I had coffee with a friend who was in LA from NYC, and he’s the development director of a huge arts organization in NYC that raises $50M annually, mostly from large foundations, “whale” donors, ticket sales, and a soupçon of grants (not one of our clients). Over our iced macadamia milk lattes (this is LA after all) at Go Get Em Tiger, he told me he’s making his annual trek to LA to meet and show the flag with a big entertainment-related foundation that funds his agency. He was invited to various “industry events” that us mere mortals read about in TMZ. I said he’s a member of the nonprofit royalty.

“What’s that?” he asked.

Imagine you’re looking down on a vast savanna. Roaming are the 1.5 million 501(c)(3) US nonprofits (thousands of new ones bubble into existence every year, while some starve to death). Let’s deduct two-thirds of these as either being very small or too inert to be of interest. That leaves maybe 500K active nonprofits scurrying around the plain looking for donation and grant grubs, mice, rabbits, and the occasional elk. Most of these nonprofits are doing good works in primary health care, at-risk youth services, workforce development, other human services, the arts, and so on. While most have relatively modest annual operating budgets, say less than $5M, some, like big FQHCs, have annual operating budgets north of $50M. No matter how large, however, these are still commoners, battling with one another for donations, grants, third-party payers, and the like.

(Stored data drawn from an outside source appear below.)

/-- Frame atomicity (an inference the spec marks as its own, 42_row_scan.md section 3): a tick at a frame boundary and the
seven ticks after it, with any bytes received in between, send rows 1 to 8 of one and the same frame. -/
def Obligations.EightTicksSendOneFrame : Prop :=
  ∀ (rest : List Instr) (s : State), s.running → s.drvReady = true → s.RolesDistinct → s.nextRow = 0 →
    (∀ i ∈ rest, i = .tick ∨ ∃ b, i = .rxByte b) → rest.count .tick = 7 →
    ∃ t, runAll (.tick :: rest) s = .next t ∧ t.nextRow = 0 ∧ t.cur = tickSlot s ∧
      t.trace = s.trace ++ (List.finRange 8).flatMap fun r =>
        sendRowSeq (rowNumber r) (Vector.ofFn fun i => s.frameRead (tickSlot s) (rowOffset r i))

/-! The host frame producer. -/

/-- 41_host_port.md R141: RX_BYTE, its three cases. A completion moves the roles as R143 says (see
`CompletionAlwaysFindsAFreeSlot`) and fills the new receive slot with the fresh pattern. -/
def Obligations.RxByteTakesOneByte : Prop :=
  ∀ (b : Byte) (s : State), s.running →
    EncodedAs (.rxByte b) (BitVec.ofNat 32 (0x10000000 + b.toNat)) ∧
    (b = 0xFF#8 → exec (.rxByte b) s = .next { s with cursor := 0 }) ∧
    (b ≠ 0xFF#8 → s.cursor.val < 191 → ∃ (m : List Host.Cell) (c : Offset),
      exec (.rxByte b) s = .next { s with mem := m, cursor := c } ∧ c.val = s.cursor.val + 1 ∧
      ∀ (x : Slot) (o : Offset), memRead m (flatAddr x o) =
        if x = s.rcv ∧ o = s.cursor then b else s.frameRead x o) ∧
    (b ≠ 0xFF#8 → s.cursor.val = 191 → ∃ (m : List Host.Cell) (x : Slot),
      exec (.rxByte b) s = .next { s with mem := m, cursor := 0, pend := some s.rcv, rcv := x } ∧
      s.installPending.alloc = some x ∧
      ∀ (y : Slot) (o : Offset), memRead m (flatAddr y o) =
        if y = x then Config.freshPattern o
        else if y = s.rcv ∧ o = s.cursor then b else s.frameRead y o)

/-- The fresh pattern is not blank (41_host_port.md section 3; its form is log 4). -/
def Obligations.FreshPatternIsNotBlank : Prop := ∃ o, Config.freshPattern o ≠ 0#8

/-- Newest frame wins: of two completions with no tick between them the second frame is pending and the first frame's slot is
received into again, so the pool stays balanced (an inference the spec marks as its own, 41_host_port.md section 4). -/
def Obligations.NewestFrameWins : Prop :=
  ∀ (b b' : Byte) (s t u : State), s.RolesDistinct → b ≠ 0xFF#8 → b' ≠ 0xFF#8 → s.cursor.val = 191 →
    exec (.rxByte b) s = .next t → ∀ m : List Host.Cell, ∀ c : Offset, c.val = 191 →
    exec (.rxByte b') { t with mem := m, cursor := c } = .next u →
    t.pend = some s.rcv ∧ u.pend = some t.rcv ∧ u.rcv = s.rcv ∧ u.cur = s.cur ∧
      u.freeSlots.length = t.freeSlots.length

/-- An inference the spec marks as its own (41_host_port.md section 4, A committed frame is exactly the bytes that built it):
the 192 bytes received since CURSOR was 0, whatever operations of the display engine run between them. -/
def Obligations.CommittedFrameIsTheReceivedBytes : Prop :=
  ∀ (ops : List Instr) (last : Byte) (s t : State),
    s.cursor = 0 → runAll (ops ++ [Instr.rxByte last]) s = .next t → t.running →
    (∀ b ∈ (ops ++ [Instr.rxByte last]).filterMap receivedByte, b ≠ 0xFF#8) →
    ((ops ++ [Instr.rxByte last]).filterMap receivedByte).length = 192 →
    t.pend = some s.rcv ∧ t.cursor = 0 ∧
      ∀ o : Offset, ((ops ++ [Instr.rxByte last]).filterMap receivedByte)[o.val]? = some (t.frameRead s.rcv o)

/-- The outcome does not depend on where the producer's step falls: it commutes with every operation of the display engine that
raises no fault, outside the handoff of a frame-boundary tick, and with every single action inside an operation but the handoff
(20_memory.md section 5). -/
def Obligations.ProducerCommutesWithTheEngine : Prop :=
  (∀ (b : Byte) (i : Instr) (s : State), s.running → s.RolesDistinct → receivedByte i = none → faultOf i s = none →
    ¬ (i = .tick ∧ s.nextRow = 0) →
    ∃ t, runAll [i, .rxByte b] s = .next t ∧ runAll [.rxByte b, i] s = .next t) ∧
  (∀ (b : Byte) (s : State), s.running → s.RolesDistinct → s.todo.head? ≠ some .handoff →
    ∃ t, exec (.rxByte b) s = .next t ∧ exec (.rxByte b) s.act = .next t.act)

Among the nonprofit herd, however, stride a very smaller number of nonprofit royalty, like my friend’s agency in NYC. Royal nonprofits are funded by fawning large foundations, public agencies, and donations from the carriage trade (in LA, this means entertainment and tech folk, while in NYC this means hedge-fund types).* For the nonprofit royals, much of their revenue is derived from relationships, individual and organizational. Management staff and board members of the royals go to the same events as their target funders, probably went to the same colleges, and send their kids to the same private schools. Royals have access to celebrities at galas that they can dangle in front of potential funders—pssssst, Meryl Streep and Al Gore will be at the VIP party after our annual gala, and a donation of only $50K gets you in the VIP door.

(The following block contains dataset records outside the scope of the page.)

/-- If no row but the previous one is lit, none is lit from the blanking to the assert. -/
theorem litRows_take_sendRowSeq {ls : Lines} {r : Nat} (h : ∀ x ∈ litRows ls, Line.row x = prevLine r)
    (px : Vector Byte 24) {k : Nat} (hlow : 361 ≤ k) (hhigh : k ≤ 579) :
    litRows (runLines ls ((sendRowSeq r px).take k)) = [] := by
  refine List.eq_nil_iff_forall_not_mem.2 fun x lit => ?_
  have before : Avoids (.row x) (beforeBlanking px) := avoids_shiftBytes (by simp) (by simp) _
  have after : Avoids (.row x) ((afterBlanking px ++ latchPulse).take (k - 361)) :=
    avoids_take (avoids_append (avoids_shiftBytes (by simp) (by simp) _) (avoids_latchPulse (by simp))) _
  rw [mem_litRows, take_sendRowSeq r px hlow hhigh, runLines_append, runLines_cons, lineLevel_of_avoids after, applyEvent,
    lineLevel_set, lineLevel_of_avoids before] at lit
  split at lit
  · contradiction
  · next hprev => exact hprev (h x (mem_litRows.2 lit)).symm

/-- The row of scan position `n`. -/
def scanRow (n : Nat) : Row := ⟨n % 8, Nat.mod_lt n (by decide)⟩

/-- In scan order the row before the next one is this one. -/
theorem prevLine_scanRow_succ (n : Nat) : prevLine (rowNumber (scanRow (n + 1))) = .row (scanRow n) := by
  rw [prevLine_rowNumber]
  congr 1
  apply Fin.ext
  show ((n + 1) % 8 + 7) % 8 = n % 8
  omega

/-- A row sent in scan order is the one lit after it. -/
theorem exec_sendRow_scanRow {n : Nat} {s : State} {px : Vector Byte 24} (hs : s.running) (hr : s.drvReady = true)
    (hpx : s.rowbuf = px.map some) (lit : ∀ x ∈ litRows s.lines, Line.row x = prevLine (rowNumber (scanRow n))) :
    exec (.sendRow (rowNumber (scanRow n))) s = .next (s.emit (sendRowSeq (rowNumber (scanRow n)) px)) ∧
      litRows (s.emit (sendRowSeq (rowNumber (scanRow n)) px)).lines = [scanRow n] :=
  ⟨PseudoProofs.exec_sendRow hs hr _ ((rowbufBytes?_some s px).2 hpx), litRows_sendRowSeq lit px⟩

theorem runAll_scanOrder (n : Nat) {r0 : Nat} {s : State} {px : Vector Byte 24} (hs : s.running) (hr : s.drvReady = true)
    (hpx : s.rowbuf = px.map some) (lit : ∀ x ∈ litRows s.lines, Line.row x = prevLine (rowNumber (scanRow r0))) :
    ∃ t, runAll ((List.range (n + 1)).map fun k => .sendRow (rowNumber (scanRow (r0 + k)))) s = .next t ∧
      litRows t.lines = [scanRow (r0 + n)] := by
  induction n generalizing r0 s with
  | zero =>
    obtain ⟨sent, litNow⟩ := exec_sendRow_scanRow hs hr hpx lit
    exact ⟨_, PseudoProofs.runAll_cons sent, litNow⟩
  | succ n ih =>
    obtain ⟨sent, litNow⟩ := exec_sendRow_scanRow hs hr hpx lit
    obtain ⟨t, run, litThen⟩ := ih (r0 := r0 + 1) (s := s.emit (sendRowSeq (rowNumber (scanRow r0)) px)) hs hr hpx
      (by rw [litNow, prevLine_scanRow_succ]; simp)
    refine ⟨t, ?_, by rw [litThen, Nat.add_right_comm]; rfl⟩
    rw [List.range_succ_eq_map, List.map_cons, List.map_map, Nat.add_zero, PseudoProofs.runAll_cons sent, ← run]
    simp only [Function.comp_def, Nat.succ_eq_add_one, Nat.add_right_comm r0 1, Nat.add_assoc]

/-- Settles O36: the blanking puts the previous row out, the last event lights the sent one, which is the previous row of the
next send. -/
theorem scanOrderLightsOneRow : Obligations.ScanOrderLightsOneRow := by
  unfold Obligations.ScanOrderLightsOneRow
  refine ⟨fun r px ls lit k hlow hhigh => litRows_take_sendRowSeq lit px hlow hhigh, fun r0 n s px hs hr hpx lit => ?_⟩
  obtain ⟨t, run, litThen⟩ := runAll_scanOrder n hs hr hpx lit
  exact ⟨t, run, by rw [litThen]; rfl⟩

A nonprofit does not have to be “born” royal, although it helps if the founder is a royal herself, can sweet talk some royals to serve on the board, or arrives at the the right moment to address a suddenly attractive cause. Examples of fortuitous nonprofit start-ups include Komen for the Cure, Wounded Warriors Project, Mothers Against Drunk Driving, and the like. Nonprofit royals usually grow into their status, rise above the nonprofit herd through hard work, relentless PR, providing great services, and more than a bit of luck.

The “luck” element is important, and you’re likely familiar with analogous stories from the movie biz. Meghan Markle was just another beautiful actress, one of thousands in LA, when she was auditioning for bit parts 15 years ago, and now she’s set to marry Prince Harry. Grace Kelly from Philly had only been acting for six years when she married Prince Rainier in 1956. Both became literal royals.

The same process can unfold with nonprofits. Geoffrey Canada took the rather mundane work of helping at-risk kids and their families to nonprofit royaldom with the Harlem Children’s Zone over 30 years (he’s also not a client). Like in Hollywood, only a tiny percent of. nonprofits start with or ever achieve this rarefied status—and they must work incredibly hard to maintain that position, albeit in ways different than conventional nonprofits. For most aspiring actors, it’s best to have a fallback career plan, and for nonprofits, it’s best to assume you’re part of the herd, not the royalty.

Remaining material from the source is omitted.